YOUR ASSIGNMENT:
The data should be transcribed in its entirety, word for word.
▬▬▬▬▬▬▬▬▬▬
-- ==== Sys2Proof/Laws/Keeps.lean ====
section
/-!
SUPPORT. What an operation may change. `Keeps m s t` says that `t` comes from `s` by an operation that may write only what the mask `m` names: one bit
for each map of State and one for each register. It never touches the queue or the time, adds to what has been sent, and keeps the canonical form.
One lemma for each shared operation follows, file by file.
-/
namespace Sys2Proof.Machine
set_option linter.unusedTactic false
set_option linter.unreachableTactic false

/-- `t` comes from `s` by writing only what the mask names. -/
structure Keeps (m : Nat) (s t : State) : Prop where
  pending : t.pending = s.pending
  now : t.now = s.now
  out : s.out <:+ t.out
  freeCtr : s.freeCtr ≤ t.freeCtr
  canon : s.canon = true → t.canon = true
  loft : m.testBit 0 = false → t.loft = s.loft ∧ t.loftPoison = s.loftPoison
  wings : m.testBit 1 = false → t.wings = s.wings
  latches : m.testBit 2 = false → t.win.latches = s.win.latches
  journals : m.testBit 3 = false → t.win.journals = s.win.journals
  atns : m.testBit 4 = false → t.win.atns = s.win.atns
  hifs : m.testBit 5 = false → t.win.hifs = s.win.hifs
  chans : m.testBit 6 = false → t.win.chans = s.win.chans
  clocks : m.testBit 7 = false → t.win.clocks = s.win.clocks
  rmcs : m.testBit 8 = false → t.win.rmcs = s.win.rmcs
  cores : m.testBit 9 = false → t.job.cores = s.job.cores
  parts : m.testBit 10 = false → t.job.parts = s.job.parts
  results : m.testBit 11 = false → t.job.results = s.job.results
  seSlots : m.testBit 12 = false → t.job.seSlots = s.job.seSlots
  semas : m.testBit 13 = false → t.job.semas = s.job.semas
  sends : m.testBit 14 = false → t.net.sends = s.net.sends
  recvs : m.testBit 15 = false → t.net.recvs = s.net.recvs
  replays : m.testBit 16 = false → t.net.replays = s.net.replays
  links : m.testBit 17 = false → t.net.links = s.net.links
  arbs : m.testBit 18 = false → t.net.arbs = s.net.arbs
  injects : m.testBit 19 = false → t.net.injects = s.net.injects
  fabricCredits : m.testBit 20 = false → t.net.fabricCredits = s.net.fabricCredits
  groupPtr : m.testBit 21 = false → t.net.groupPtr = s.net.groupPtr
  lofts : m.testBit 22 = false → t.cue.lofts = s.cue.lofts
  pchs : m.testBit 23 = false → t.cue.pchs = s.cue.pchs
  shadows : m.testBit 24 = false → t.cue.shadows = s.cue.shadows
  loads : m.testBit 25 = false → t.cue.loads = s.cue.loads
  pushes : m.testBit 26 = false → t.cue.pushes = s.cue.pushes
  slots : m.testBit 27 = false → t.cue.slots = s.cue.slots
  cueUnits : m.testBit 28 = false → t.cue.cueUnits = s.cue.cueUnits
  parks : m.testBit 29 = false → t.pow.parks = s.pow.parks
  doms : m.testBit 30 = false → t.pow.doms = s.pow.doms
  ledgers : m.testBit 31 = false → t.pow.ledgers = s.pow.ledgers
  bups : m.testBit 32 = false → t.pow.bups = s.pow.bups
  meters : m.testBit 33 = false → t.pow.meters = s.pow.meters
  ageMons : m.testBit 34 = false → t.pow.ageMons = s.pow.ageMons
  ageQs : m.testBit 35 = false → t.pow.ageQs = s.pow.ageQs
  thermChs : m.testBit 36 = false → t.pow.thermChs = s.pow.thermChs
  warming : m.testBit 37 = false → t.pow.warming = s.pow.warming
  wafers : m.testBit 38 = false → t.rack.wafers = s.rack.wafers
  tmcs : m.testBit 39 = false → t.rack.tmcs = s.rack.tmcs
  acts : m.testBit 40 = false → t.rack.acts = s.rack.acts
  fws : m.testBit 41 = false → t.rack.fws = s.rack.fws
  spots : m.testBit 42 = false → t.rack.spots = s.rack.spots
  twis : m.testBit 43 = false → t.rack.twis = s.rack.twis
  tafKept : m.testBit 44 = false → t.rack.tafKept = s.rack.tafKept
  etags : m.testBit 45 = false → t.rack.etags = s.rack.etags
  plans : m.testBit 46 = false → t.rack.plans = s.rack.plans
  shelves : m.testBit 47 = false → t.rack.shelves = s.rack.shelves
  planner : m.testBit 48 = false → t.rack.planner = s.rack.planner
  regs : ∀ (r : Reg) (w i : Nat), r.id < 320 → m.testBit (64 + r.id) = false → t.reg r w i = s.reg r w i

/-- The mask bit of a register. -/
def regBit (r : Reg) : Nat := if r.id < 320 then 2 ^ (64 + r.id) else 0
▬▬▬▬▬▬▬▬▬▬
RESULT BELOW:
-- ==== Sys2Proof/Laws/Keeps.lean ====
section
/-!
SUPPORT. What an operation may change. `Keeps m s t` says that `t` comes from `s` by an operation that may write only what the mask `m` names: one bit
for each map of State and one for each register. It never touches the queue or the time, adds to what has been sent, and keeps the canonical form.
One lemma for each shared operation follows, file by file.
-/
namespace Sys2Proof.Machine
set_option linter.unusedTactic false
set_option linter.unreachableTactic false

/-- `t` comes from `s` by writing only what the mask names. -/
structure Keeps (m : Nat) (s t : State) : Prop where
  pending : t.pending = s.pending
  now : t.now = s.now
  out : s.out <:+ t.out
  freeCtr : s.freeCtr ≤ t.freeCtr
  canon : s.canon = true → t.canon = true
  loft : m.testBit 0 = false → t.loft = s.loft ∧ t.loftPoison = s.loftPoison
  wings : m.testBit 1 = false → t.wings = s.wings
  latches : m.testBit 2 = false → t.win.latches = s.win.latches
  journals : m.testBit 3 = false → t.win.journals = s.win.journals
  atns : m.testBit 4 = false → t.win.atns = s.win.atns
  hifs : m.testBit 5 = false → t.win.hifs = s.win.hifs
  chans : m.testBit 6 = false → t.win.chans = s.win.chans
  clocks : m.testBit 7 = false → t.win.clocks = s.win.clocks
  rmcs : m.testBit 8 = false → t.win.rmcs = s.win.rmcs
  cores : m.testBit 9 = false → t.job.cores = s.job.cores
  parts : m.testBit 10 = false → t.job.parts = s.job.parts
  results : m.testBit 11 = false → t.job.results = s.job.results
  seSlots : m.testBit 12 = false → t.job.seSlots = s.job.seSlots
  semas : m.testBit 13 = false → t.job.semas = s.job.semas
  sends : m.testBit 14 = false → t.net.sends = s.net.sends
  recvs : m.testBit 15 = false → t.net.recvs = s.net.recvs
  replays : m.testBit 16 = false → t.net.replays = s.net.replays
  links : m.testBit 17 = false → t.net.links = s.net.links
  arbs : m.testBit 18 = false → t.net.arbs = s.net.arbs
  injects : m.testBit 19 = false → t.net.injects = s.net.injects
  fabricCredits : m.testBit 20 = false → t.net.fabricCredits = s.net.fabricCredits
  groupPtr : m.testBit 21 = false → t.net.groupPtr = s.net.groupPtr
  lofts : m.testBit 22 = false → t.cue.lofts = s.cue.lofts
  pchs : m.testBit 23 = false → t.cue.pchs = s.cue.pchs
  shadows : m.testBit 24 = false → t.cue.shadows = s.cue.shadows
  loads : m.testBit 25 = false → t.cue.loads = s.cue.loads
  pushes : m.testBit 26 = false → t.cue.pushes = s.cue.pushes
  slots : m.testBit 27 = false → t.cue.slots = s.cue.slots
  cueUnits : m.testBit 28 = false → t.cue.cueUnits = s.cue.cueUnits
  parks : m.testBit 29 = false → t.pow.parks = s.pow.parks
  doms : m.testBit 30 = false → t.pow.doms = s.pow.doms
  ledgers : m.testBit 31 = false → t.pow.ledgers = s.pow.ledgers
  bups : m.testBit 32 = false → t.pow.bups = s.pow.bups
  meters : m.testBit 33 = false → t.pow.meters = s.pow.meters
  ageMons : m.testBit 34 = false → t.pow.ageMons = s.pow.ageMons
  ageQs : m.testBit 35 = false → t.pow.ageQs = s.pow.ageQs
  thermChs : m.testBit 36 = false → t.pow.thermChs = s.pow.thermChs
  warming : m.testBit 37 = false → t.pow.warming = s.pow.warming
  wafers : m.testBit 38 = false → t.rack.wafers = s.rack.wafers
  tmcs : m.testBit 39 = false → t.rack.tmcs = s.rack.tmcs
  acts : m.testBit 40 = false → t.rack.acts = s.rack.acts
  fws : m.testBit 41 = false → t.rack.fws = s.rack.fws
  spots : m.testBit 42 = false → t.rack.spots = s.rack.spots
  twis : m.testBit 43 = false → t.rack.twis = s.rack.twis
  tafKept : m.testBit 44 = false → t.rack.tafKept = s.rack.tafKept
  etags : m.testBit 45 = false → t.rack.etags = s.rack.etags
  plans : m.testBit 46 = false → t.rack.plans = s.rack.plans
  shelves : m.testBit 47 = false → t.rack.shelves = s.rack.shelves
  planner : m.testBit 48 = false → t.rack.planner = s.rack.planner
  regs : ∀ (r : Reg) (w i : Nat), r.id < 320 → m.testBit (64 + r.id) = false → t.reg r w i = s.reg r w i

/-- The mask bit of a register. -/
def regBit (r : Reg) : Nat := if r.id < 320 then 2 ^ (64 + r.id) else 0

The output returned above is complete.